▶ [TASK INSTRUCTIONS]: Transcribe the stretch of entries below from the line with "def remoteFault (s" through the line with "def sendGroups (s", exactly and with both ends included; leave out all other lines.

▶ [THE DATA]:
-- ==== Sys2Proof/Machine/Remote.lean ====
section
/-!
DEFINITION. Remote access at its source (spec/12, R329 to R333; spec/06, R148; spec/15, R420): the peer word, the checks at issue, the
groups of lanes, and the order in which they are sent; then tdetach and tattach (spec/12, R334, R335).
-/
namespace Sys2Proof.Machine

/-! ### The peer word (R237, R330) -/

def peerW64 (p : Word) : Bool := p.getLsbD 15
def peerOrd (p : Word) : BitVec 2 := p.extractLsb' 13 2
def peerAop (p : Word) : BitVec 3 := p.extractLsb' 10 3
def peerTarget (p : Word) : BitVec 10 := p.extractLsb' 0 10

/-- The remote operations: 0 rld, 1 rst, 2 ratom, 3 rred, 4 mcst. Those that return a value. -/
def remoteReturns (op : BitVec 3) : Bool := op = 0#3 || op = 2#3
/-- The operations that take AOP and W64 from the peer word. -/
def remoteAtomic (op : BitVec 3) : Bool := op = 2#3 || op = 3#3

/-- The access size of a lane (R329). -/
def remoteSize (w : Warp) (op : BitVec 3) (p : Word) : Nat := if remoteAtomic op then atomSize (peerW64 p) else accessSize w

/-- A peer word that R330 refuses: `tether`: the handle is a tether window. -/
def peerBad (b : Block) (op : BitVec 3) (tether : Bool) (p : Word) : Bool :=
  bitsNat p 16 16 ≠ 0 || (!remoteAtomic op && bitsNat p 10 6 ≠ 0) || (op = 3#3 && (peerOrd p ≠ 0#2 || 6 ≤ (peerAop p).toNat))
    || (if tether then b.gcount.toNat ≤ (peerTarget p).toNat else 992 < (peerTarget p).toNat) || (op = 4#3 && peerTarget p ≠ 0#10)

/-- The registers that d names for a peer word: a pair for 64 bits, and for cas the new value's (R246, R329). -/
def remoteOpd (w : Warp) (op : BitVec 3) (d : Byte) (p : Word) : Opd :=
  if remoteAtomic op then atomOpd (if op = 2#3 then peerAop p else 0#3) (peerW64 p) d else vdst d (modeEt w).isPair

/-- The data of a lane: the operand, and for cas the new value in the upper half. -/
def remoteData (w : Warp) (op : BitVec 3) (d : Nat) (p : Word) (l : Fin 64) : List Scalar :=
  let wide := if remoteAtomic op then peerW64 p else (modeEt w).isPair
  let x := vecSrc w wide d l
  if op = 0#3 then []
  else if op = 2#3 && peerAop p = 7#3 then [x, vecSrc w wide (d + (if wide then 2 else 1)) l] else [x]

/-! ### Sending (R148, R330, R332) -/

/-- A request as the event that performs it at its target. -/
def RemoteReq.event (q : RemoteReq) : Instr :=
  let mask := maskOf (q.lanes.map (·.1))
  let offs := q.lanes.map (·.2.1)
  let data := q.lanes.map (·.2.2)
  match q.op.toNat with
  | 0 => .rldRequest q.src q.tag q.ctx mask q.peer q.index q.mode q.space q.gang offs
  | 1 => .rstRequest q.src q.tag q.ctx mask q.peer q.index q.mode q.space q.gang offs data
  | 2 => .ratomRequest q.src q.tag q.ctx mask q.peer q.index q.mode q.space q.gang offs data
  | 3 => .rredRequest q.src q.tag q.ctx mask q.peer q.index q.mode q.space q.gang offs data
  | _ => .mcstRequest q.src q.tag q.ctx mask q.peer q.index q.mode q.space q.gang offs data q.place

/-- The bytes of a request body (R415): the mask, the peer word, the offsets and the data of each lane, of a size. -/
def RemoteReq.body (q : RemoteReq) (size : Nat) : List Byte :=
  bytesOfNat 8 (maskOf (q.lanes.map (·.1))).toNat ++ bytesOfNat 4 q.peer.toNat ++ q.lanes.flatMap (fun l => bytesOfNat 4 l.2.1.toNat)
    ++ (if q.op = 0#3 then [] else q.lanes.flatMap fun l => bytesOfNat size l.2.2.toNat ++
      (if q.op = 2#3 && peerAop q.peer = 7#3 then bytesOfNat size (l.2.2.toNat / 2 ^ 64) else []))

/-- What the address word of a request carries beside INDEX (R415): context, gang, space, MODE.ET and MODE.DS, and whether it is a
multicast copy. -/
def RemoteReq.addr (q : RemoteReq) : BitVec 80 :=
  BitVec.ofNat 80 (q.index.toNat + atBit 16 q.ctx.toNat + atBit 32 q.gang.toNat + atBit 48 q.space.toNat + atBit 51 (bitsNat q.mode 5 4)
    + atBit 55 (bitsNat q.mode 14 3) + atBit 58 q.place.isSome.toNat)

/-- A request sent to a device (R415); one that is not present is answered RNR by this hub (R420). -/
def sendRequest (s : State) (dst : BitVec 10) (q : RemoteReq) (size retries : Nat) : State :=
  if !present s.fab dst then post s (.rnr dst q.tag (maskOf (q.lanes.map (·.1))) 0x00#8)
  else
    deliverTo s dst q.event
      { mop := BitVec.ofNat 8 (q.op.toNat + 1), dst := dst, tag := q.tag, addr := q.addr,
        aux := BitVec.ofNat 16 retries,
        body := q.body size ++ (match q.place with
          | some n => bytesOfNat 8 n
          | none => []) }

/-- MODE as the target applies it: the element type and the scope captured at issue (R331). -/
def remoteMode (r : Remote) : Word := BitVec.ofNat 32 (atBit 5 r.type.toNat + atBit 14 r.scope.toNat)

/-- An access of the warp in focus sent. -/
def sendRemote (s : State) (r : Remote) : State × Remote :=
  let (s, tag) := takeTag s
  (sendRequest s r.target { op := r.op, src := s.fab.ident, tag := tag, ctx := s.w.ctx, peer := r.peer, index := r.index,
                            mode := remoteMode r, space := r.space, gang := s.b.gang, lanes := r.lanes, place := none } r.size r.retries,
    { r with tag := tag, sent := true, ready := none })

/-- An atomic that is a release is sent once the accesses that it follows are performed (R123, R124). -/
def remoteReady (s : State) (r : Remote) : Bool :=
  match r.rel with
  | none => true
  | some sc => earlierDone s r.since sc

/-- The accesses of the warp in focus that may be sent now, in program order: one whose target has no earlier access outstanding
(R148, R332). -/
def pumpFrom (done : List Remote) : List Remote → State → State × List Remote
  | [], s => (s, done)
  | r :: t, s =>
    if r.sent || r.ready.isSome || !remoteReady s r || done.any fun q => q.target = r.target then pumpFrom (done ++ [r]) t s
    else
      let q := sendRemote s r
      pumpFrom (done ++ [q.2]) t q.1

/-- The pending accesses of the warp in focus sent as far as their order admits. -/
def pumpRemotes (s : State) : State :=
  let r := pumpFrom [] s.w.remotes s
  { r.1 with w := { r.1.w with remotes := r.2 } }

/-! ### Issue (R330) -/

/-- The device that a peer word names (R40, R223). -/
def remoteTarget (b : Block) (tether : Bool) (p : Word) : BitVec 10 :=
  if tether then b.members.getD (peerTarget p).toNat 0x3FF#10 else peerTarget p

/-- One lane of a remote instruction. -/
structure RLane where
  lane : Fin 64
  peer : Word
  off : Word
  data : List Scalar
  deriving DecidableEq, Repr

/-- The offset of a lane runs beyond 2^32 (R330). -/
def RLane.beyond (w : Warp) (op : BitVec 3) (x : RLane) : Bool := 2 ^ 32 < x.off.toNat + remoteSize w op x.peer

/-- The pending access of one group (R330). -/
def groupRemote (s : State) (op : BitVec 3) (h : BitVec 4) (d : Byte) (ls : List RLane) (p : Word) : Remote :=
  let b := handleAt s.w h
  let mine := ls.filter fun x => x.peer = p
  { tag := 0#16, op := op, peer := p, target := remoteTarget s.b (hSpace b.entry = 3) p, index := b.index,
    space := BitVec.ofNat 3 (hSpace b.entry),
    lanes := mine.map fun x => (x.lane.val, x.off, (match x.data with
      | [v] => v.val.setWidth 128
      | v :: u :: _ => (u.val ++ v.val : BitVec 128)
      | [] => 0#128)),
    d := d.toNat, size := remoteSize s.w op p, signed := !remoteAtomic op && loadSigned s.w, type := s.w.mode.extractLsb' 5 4,
    scope := modeDs s.w, retries := 0, ready := none, sent := false, since := s.w.cyc.toNat, flag := stFlag s.w, pc := s.w.pc, hreg := h,
    rel := if op = 2#3 && (peerOrd p).getLsbD 1 then some (scopeIn s.b (modeDs s.w)) else none }

/-- Lanes of one width poisoned: a pending write that no flag tracks. -/
def poisonWide (d : Byte) (wide : Bool) (jobs : List LaneJob) (w : Warp) : Warp :=
  if jobs.isEmpty then w
  else addLoad w { kind := .vec d.toNat (if wide then 8 else 4) false, jobs := jobs, regs := pairRegs d wide, flag := none,
                   pc := w.pc, since := w.cyc.toNat, acquire := false, rel := none, hreg := 0#4 }

/-- A lane of a returning form writes a register pair, which d names rightly (R329, R246). -/
def RLane.wide (w : Warp) (op : BitVec 3) (d : Byte) (x : RLane) : Bool :=
  (if remoteAtomic op then peerW64 x.peer else (modeEt w).isPair) && ((remoteOpd w op d x.peer).bad w).isNone

/-- Lanes poisoned at issue (R24, R64, R330), each over the registers that it would have written. -/
def poisonNow (s : State) (op : BitVec 3) (d : Byte) (ls : List RLane) (code detail : Byte) : State :=
  let jobs := fun (wide : Bool) => (ls.filter fun x => x.wide s.w op d = wide).map fun x => (⟨x.lane.val, .poison code detail 0#80 true⟩ : LaneJob)
  { s with w := poisonWide d true (jobs true) (poisonWide d false (jobs false) s.w) }

/-- An instruction-wide fault of a remote instruction: deferred for the returning forms, else precise (R24, R330). -/
def remoteFault (s : State) (op : BitVec 3) (d : Byte) (h : BitVec 4) (ls : List RLane) (code detail : Byte) : Run State :=
  if remoteReturns op then .ok (advance (poisonNow s op d ls code detail))
  else .error (.trap { code := code, detail := detail, hreg := h })

/-- The instruction-wide checks of R330 and R23: unbound, a space that admits no remote access, a detached warp. -/
def remoteRefused (s : State) (op : BitVec 3) (h : Handle) : Option (Byte × Byte) :=
  if !h.bound then some (cHandleBounds, 0x00)
  else if hSpace h.entry < 3 || (op = 4#3 && hSpace h.entry ≠ 3) then some (cProtection, 0x00)
  else if s.w.detached then some (cTetherGone, 0x00)
  else none

/-- The groups of a remote instruction pushed and sent (R330). -/
def sendGroups (s : State) (op : BitVec 3) (h : BitVec 4) (d : Byte) (ls : List RLane) : State :=
  let rs := (ls.map (·.peer)).eraseDups.map (groupRemote s op h d ls)
  pumpRemotes { s with w := rs.foldl (fun w r => flagInc { w with remotes := w.remotes ++ [r] } r.flag) s.w }

/-- The lanes whose peer words and ranges have been judged (R330). -/
def remoteLanes (s : State) (op : BitVec 3) (d : Byte) (h : BitVec 4) (ls : List RLane) : Run State :=
  let tether : Bool := hSpace (handleAt s.w h).entry = 3
  let peers := (ls.map (·.peer)).eraseDups
  if peers.any (peerBad s.b op tether) then .error (.trap { code := cIllegalInstruction, detail := 0x74, hreg := h })
  else if remoteAtomic op && peers.any fun p => !atomType (peerAop p) (peerW64 p) (modeEt s.w) then trap cIllegalInstruction 0x75
  else
    match peers.findSome? fun p => (remoteOpd s.w op d p).bad s.w with
    | some r => trap cIllegalRegister r
    | none =>
      if peers.any fun p => (remoteOpd s.w op d p).pending s then park .interlock
      else
        match memReady s with
        | .error e => .error e
        | .ok _ =>
          match requestsFree s ls.length with
          | .error e => .error e
          | .ok _ =>
            let out := ls.filter (RLane.beyond s.w op)
            let rest := ls.filter fun x => !x.beyond s.w op
            if 256 ≤ s.w.remotes.length then park .fence
            else if remoteReturns op then .ok (advance (sendGroups (poisonNow s op d out cHandleBounds 0x00) op h d rest))
            else if out.isEmpty then .ok (advance (sendGroups s op h d rest))
            else .error (.trap { code := cHandleBounds, detail := 0x00, mask := some (maskOf (out.map (·.lane.val))), hreg := h })

/-- A remote instruction (R329, R330). -/
def remoteForm (op : BitVec 3) (d o p : Byte) (h2 : BitVec 2) (s : State) : Host.Outcome State Fault Refusal :=
  let h : BitVec 4 := h2.setWidth 4
  issue { rap := .no, opds := [if remoteAtomic op then .vreg d 1 1 else vdst d (wideEt s), .vsrc o false, .vsrc p false], hreg := h } s fun s =>
    match readV s false o with
    | .error e => .error e
    | .ok (s, off) =>
      match readV s false p with
      | .error e => .error e
      | .ok (s, peer) =>
        match consumeV (active s.w) peer with
        | .error e => .error e
        | .ok _ =>
          match consumeV (active s.w) off with
          | .error e => .error e
          | .ok _ =>
            let ls : List RLane := (laneList (active s.w)).map fun l =>
              ⟨l, (peer l).val.setWidth 32, (off l).val.setWidth 32, remoteData s.w op d.toNat ((peer l).val.setWidth 32) l⟩
            match ls.find? fun x => x.data.any (·.poison) with
            | some x => consume ((firstPoison x.data).getD 0x00) (some (maskOf ((ls.filter fun y => y.data.any (·.poison)).map (·.lane.val))))
            | none =>
              match remoteRefused s op (handleAt s.w h) with
              | some (c, dt) => remoteFault s op d h ls c dt
              | none => if ls.isEmpty then .ok (advance s) else remoteLanes s op d h ls

/-- RLD (R329). -/
def execRld (d o p : BitVec 8) (h : BitVec 2) (s : State) : Host.Outcome State Fault Refusal := remoteForm 0#3 d o p h s
/-- RST (R329). -/
def execRst (d o p : BitVec 8) (h : BitVec 2) (s : State) : Host.Outcome State Fault Refusal := remoteForm 1#3 d o p h s
/-- RATOM (R329). -/
def execRatom (d o p : BitVec 8) (h : BitVec 2) (s : State) : Host.Outcome State Fault Refusal := remoteForm 2#3 d o p h s
/-- RRED (R329). -/
def execRred (d o p : BitVec 8) (h : BitVec 2) (s : State) : Host.Outcome State Fault Refusal := remoteForm 3#3 d o p h s
/-- MCST (R329, R333): its target is the multicast home, the device of member 0. -/
def execMcst (d o p : BitVec 8) (h : BitVec 2) (s : State) : Host.Outcome State Fault Refusal := remoteForm 4#3 d o p h s

/-! ### Tether attachment (R334, R335) -/

/-- TDETACH (R334): waits for every remote access of the warp; in a gang the warp is then detached. -/
def execTdetach (s : State) : Host.Outcome State Fault Refusal :=
  issue { rap := .no, opds := [] } s fun s =>
    if s.w.remotes ≠ [] then park .detach
    else .ok (advance { s with w := { s.w with detached := s.b.gcount ≠ 0#9 } })

/-- Every member of the gang held here has reached round `m` (R335). -/
def localReached (s : State) (m : Nat) : Bool :=
  (allBlocks s).all fun b =>
    !(b.gang = s.b.gang && b.ctx = s.b.ctx && b.gcount ≠ 0#9 && b.bid ≠ 0) ||
      (allWarps s).all fun w => w.bid ≠ b.bid || w.rap || w.status = .vacant || w.status = .done || w.detached || m ≤ w.attached

/-- Every member of the gang has reached round `m`. What members on other devices have reached no single device shows: a free value
(log entry 14). -/
def gangReached (s : State) (m : Nat) : Bool :=
  localReached s m && (s.b.members.all (fun d => d = s.fab.ident) || (Config.freeDWord s.clk).getLsbD 0)

/-- TATTACH (R335): a release and, on return, an acquire at gang scope. -/
def execTattach (s : State) : Host.Outcome State Fault Refusal :=
  issue { rap := .no, opds := [] } s fun s =>
    if s.b.gcount = 0#9 then .ok (advance s)
    else if s.w.detached then trap cIllegalInstruction 0x73
    else if s.w.status = .parked .tattach then (if gangReached s s.w.attached then .ok (advance s) else park .tattach)
    else
      match awaitDrained s 3#3 with
      | .error e => .error e
      | .ok _ =>
        let t := { s with w := { s.w with attached := s.w.attached + 1 } }
        if gangReached t t.w.attached then .ok (advance t) else .ok { t with w := waiting t.w .tattach, turn := 0 }

end Sys2Proof.Machine
end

▶ [FINISHED EXERCISE]:
def remoteFault (s : State) (op : BitVec 3) (d : Byte) (h : BitVec 4) (ls : List RLane) (code detail : Byte) : Run State :=
  if remoteReturns op then .ok (advance (poisonNow s op d ls code detail))
  else .error (.trap { code := code, detail := detail, hreg := h })

/-- The instruction-wide checks of R330 and R23: unbound, a space that admits no remote access, a detached warp. -/
def remoteRefused (s : State) (op : BitVec 3) (h : Handle) : Option (Byte × Byte) :=
  if !h.bound then some (cHandleBounds, 0x00)
  else if hSpace h.entry < 3 || (op = 4#3 && hSpace h.entry ≠ 3) then some (cProtection, 0x00)
  else if s.w.detached then some (cTetherGone, 0x00)
  else none

/-- The groups of a remote instruction pushed and sent (R330). -/
def sendGroups (s : State) (op : BitVec 3) (h : BitVec 4) (d : Byte) (ls : List RLane) : State :=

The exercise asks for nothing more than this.